La alegría asisiana, el abandono montfortiano, el humor de Cottolengo y
de los salesianos me parece que responden, de una manera emparentada, a
ese problema tan difícil de resolver en la vida espiritual. San Felipe Neri,
cuando se le conozca mejor, aparecerá como el virtuoso de este tipo de
esfuerzo.
Es cierto que todos estos métodos, que pretenden hacer alcanzar la
meta de entrada (según la admirable expresión de Henri Rambaud: «Lo
excelente es menos dificultoso que lo mediocre»), pueden conducir a la
ilusión.
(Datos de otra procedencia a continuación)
theorem sourceLine_of_candidate {m : Mnemonic} {f : OperandForm Byte} {adr : Byte} {i : Instr}
    (h : candidate m f adr = some i) : SourceLine adr m f i := by
  have hmemory (k : AddrMode) (hk : ∀ v, k ≠ .ab v) (hc : candidate m (modeForm k) adr = some i) :
      SourceLine adr m (modeForm k) i :=
    sourceLine_of_memoryInstr adr ((candidate_modeForm adr (.inr hk)).symm.trans hc)
  cases f with
  | inherent => exact .inherent h
  | registers r q => exact .registers h
  | immediate v =>
    simp only [candidate_immediate, Option.or_eq_some_iff, Option.map_eq_some_iff] at h
    rcases h with ⟨g, hg, rfl⟩ | ⟨-, g, hg, rfl⟩
    · exact .immediate hg v
    · exact .datum hg (.im v)
  | address v =>
    simp only [candidate_address, Option.or_eq_some_iff, Option.map_eq_some_iff] at h
    rcases h with ⟨g, hg, rfl⟩ | ⟨-, h⟩
    · exact .relative hg v
    · exact sourceLine_of_memoryInstr adr h
  | nSP n => exact hmemory (.ns n) nofun h
  | nX n => exact hmemory (.nx n) nofun h
  | nY n => exact hmemory (.ny n) nofun h
  | aX => exact hmemory .ax nofun h
  | aY => exact hmemory .ay nofun h
  | xPostInc => exact hmemory .xPostInc nofun h
  | xPostDec => exact hmemory .xPostDec nofun h
  | xPreInc => exact hmemory .xPreInc nofun h
  | xPreDec => exact hmemory .xPreDec nofun h
  | yPostInc => exact hmemory .yPostInc nofun h
  | yPostDec => exact hmemory .yPostDec nofun h
  | yPreInc => exact hmemory .yPreInc nofun h
  | yPreDec => exact hmemory .yPreDec nofun h

theorem candidate_of_sourceLine {m : Mnemonic} {f : OperandForm Byte} {adr : Byte} {i : Instr}
    (h : SourceLine adr m f i) : candidate m f adr = some i := by
  cases h with
  | inherent h => exact h
  | registers h => exact h
  | immediate h v => simp [candidate_immediate, h]
  | relative h target => simp [candidate_address, h]
  | address h k =>
    rw [candidate_modeForm adr (.inl (relativeInstr_of_addressInstr h))]
    simp [memoryInstr, h]
  | datum h o =>
    obtain ⟨hrelative, haddress, himmediate⟩ := other_tables_of_datumInstr h
    cases o with
    | im v => simp [operandForm, candidate_immediate, himmediate, h]
    | mem k =>
      rw [operandForm, candidate_modeForm adr (.inl hrelative)]
      simp [memoryInstr, haddress, h]

/-! ### `sourceOf` writes the source lines -/

theorem sourceLine_of_sourceOf {m : Mnemonic} {f : OperandForm Byte} {adr : Byte} {i : Instr}
    (h : sourceOf adr i = some (m, f)) : SourceLine adr m f i := by
  cases i with
  | notImplemented op => cases h
  | lda o | ldx o | ldy o | ldsp o | adda o | adca o | suba o | sbca o | cmpa o | cmpx o | cmpy o | cmpsp o | bita o
  | anda o | ora o | eora o => cases h; exact .datum rfl o
  | leax k | leay k | leasp k | sta k | stx k | sty k | stsp k | jmp k | jsr k | clr k | neg k | dec k | inc k | tst k
  | com k | lsl k | lsr k | asr k | rol k | ror k => cases h; exact .address rfl k
  | bsr off | bra off | bmi off | bpl off | beq off | bne off | bvs off | bvc off | bcs off | bcc off | bhi off
  | bls off | bgt off | bge off | ble off | blt off => cases h; exact sourceLine_relative rfl adr off
  | andcc v | orcc v => cases h; exact .immediate rfl v
  | tfrAcc | tfrCcA | tfrXY | tfrYX | tfrXSp | tfrSpX | tfrYSp | tfrSpY | exgAcc | exgXY | exgXSp | exgYSp =>
    cases h; exact .registers rfl
  | _ => cases h; exact .inherent rfl

theorem sourceOf_of_sourceLine {m : Mnemonic} {f : OperandForm Byte} {adr : Byte} {i : Instr}
    (h : SourceLine adr m f i) : sourceOf adr i = some (m, f) := by
  cases h with
  | inherent h => cases m <;> cases h <;> rfl
  | registers h => unfold registerInstr at h; split at h <;> cases h <;> rfl
  | immediate h v => cases m <;> cases h <;> rfl
  | relative h target => cases m <;> cases h <;> simp [sourceOf, add_branchOffset]
  | address h k => cases m <;> cases h <;> rfl
  | datum h o => cases m <;> cases h <;> rfl

theorem candidate_eq_some_iff {m : Mnemonic} {f : OperandForm Byte} {adr : Byte} {i : Instr} :
    candidate m f adr = some i ↔ sourceOf adr i = some (m, f) :=
  ⟨fun h => sourceOf_of_sourceLine (sourceLine_of_candidate h),
    fun h => candidate_of_sourceLine (sourceLine_of_sourceOf h)⟩

/-! ### The pick -/

/-- A mnemonic of record is its own mnemonic of record (R71). -/
theorem ofRecord_ofRecord (m : Mnemonic) : m.ofRecord.ofRecord = m.ofRecord := by cases m <;> rfl

/-- The lines that `sourceOf` writes have mnemonics of record. -/
theorem ofRecord_of_sourceOf {m : Mnemonic} {f : OperandForm Byte} {adr : Byte} {i : Instr}
    (h : sourceOf adr i = some (m, f)) : m.ofRecord = m := by
  cases i <;> cases h <;> rfl

/-- What the assembler picks: the instruction of the map whose source the line is, under the mnemonic of record. -/
theorem pick_eq_ok_iff {m : Mnemonic} {f : OperandForm Byte} {adr : Byte} {i : Instr} :
    pick m f adr = .ok i ↔ i.wf = true ∧ sourceOf adr i = some (m.ofRecord, f) := by
  rw [← candidate_eq_some_iff, pick]
  cases hcandidate : candidate m.ofRecord f adr with
  | none => simp
  | some j =>
    by_cases hwf : j.wf = true
    · constructor
      · intro h
        simp only [if_pos hwf, Except.ok.injEq] at h
        exact ⟨h ▸ hwf, congrArg some h⟩
      · rintro ⟨-, h⟩
        obtain rfl := Option.some.inj h
        simp only [if_pos hwf]
    · constructor
      · intro h
        simp only [if_neg hwf] at h
        cases h
      · rintro ⟨hi, h⟩
        exact absurd (Option.some.inj h ▸ hi) hwf

theorem pick_ofRecord (m : Mnemonic) (f : OperandForm Byte) (adr : Byte) : pick m f adr = pick m.ofRecord f adr := by
  rw [pick, pick, ofRecord_ofRecord]

/-- Every implemented instruction is written in some way. -/
theorem exists_sourceOf {i : Instr} (adr : Byte) (h : ∀ op, i ≠ .notImplemented op) :
    ∃ m f, sourceOf adr i = some (m, f) := by
  cases i with
  | notImplemented op => exact absurd rfl (h op)
  | _ => exact ⟨_, _, rfl⟩

/-- Settles O60: the offset by `add_branchOffset`, the aliases by their mnemonics of record, and both directions of the
pick by `pick_eq_ok_iff`. -/
theorem assemblerPicksInstructionsOfTheMap : Obligations.AssemblerPicksInstructionsOfTheMap := by
  refine ⟨fun s adr target hpc => ?_, fun m f adr => ⟨pick_ofRecord m f adr, rfl, rfl, rfl, rfl⟩,
    fun i adr hwf himplemented => ?_, fun _ _ _ _ hpick => pick_eq_ok_iff.1 hpick⟩
  · rw [State.branchTarget, hpc, add_branchOffset]
  · obtain ⟨m, f, hsource⟩ := exists_sourceOf adr himplemented
    refine ⟨m, f, hsource, pick_eq_ok_iff.2 ⟨hwf, ?_⟩⟩
    rw [ofRecord_of_sourceOf hsource, hsource]

end Sys2Proof.Proofs
end

section
/-! PROOFS. The effective addresses (`30_encoding.md` R56, R57, R66). -/

namespace Sys2Proof.Proofs

/-- Settles O9: each line is a row of R66, as `State.ea` has it. -/
theorem effectiveAddressTable : Obligations.EffectiveAddressTable :=
  fun _ _ => ⟨rfl, rfl, fun _ => rfl, rfl, rfl, rfl, rfl, rfl, rfl, rfl, rfl, rfl, rfl, rfl, rfl, rfl, rfl⟩

end Sys2Proof.Proofs
end

section
/-! PROOFS. The trap and the return from it (`30_encoding.md` R53, `60_exceptions.md` R252, R253, R257). -/

namespace Sys2Proof.Proofs

open Sys2Proof.Machine Sys2Proof.Safety Sys2Proof.Laws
Hay quien se cree genial, cuando apenas es discreto; se confunde
espontaneidad con genio. Entonces los métodos ascéticos de Ignacio de
Loyola o de Vicente de Paúl, basados en el Ejercicio y en la Práctica,
deben reemplazar en la base a estos métodos de facilidad, como las gamas
del virtuoso, repetidas todos los días.
Se observa que Teresa recuerda incesantemente el ascetismo: enseña el
ejercicio incesante de las virtudes infinitesimales, mediante una aplicación
inconsciente de la idea leibniziana de «lo infinitamente pequeño» del
sacrificio ( Permítame el lector recomendarle mi libro El trabajo
intelectual, Rialp, 1981, 168 ss. de la edición francesa, donde desarrollo un
método que tiende a suprimir el esfuerzo malo en el estudio y en el trabajo
del espíritu. Un espiritual benedictino me ha dicho que había sacado
provecho de este libro para su vida interior. Todo está en todo).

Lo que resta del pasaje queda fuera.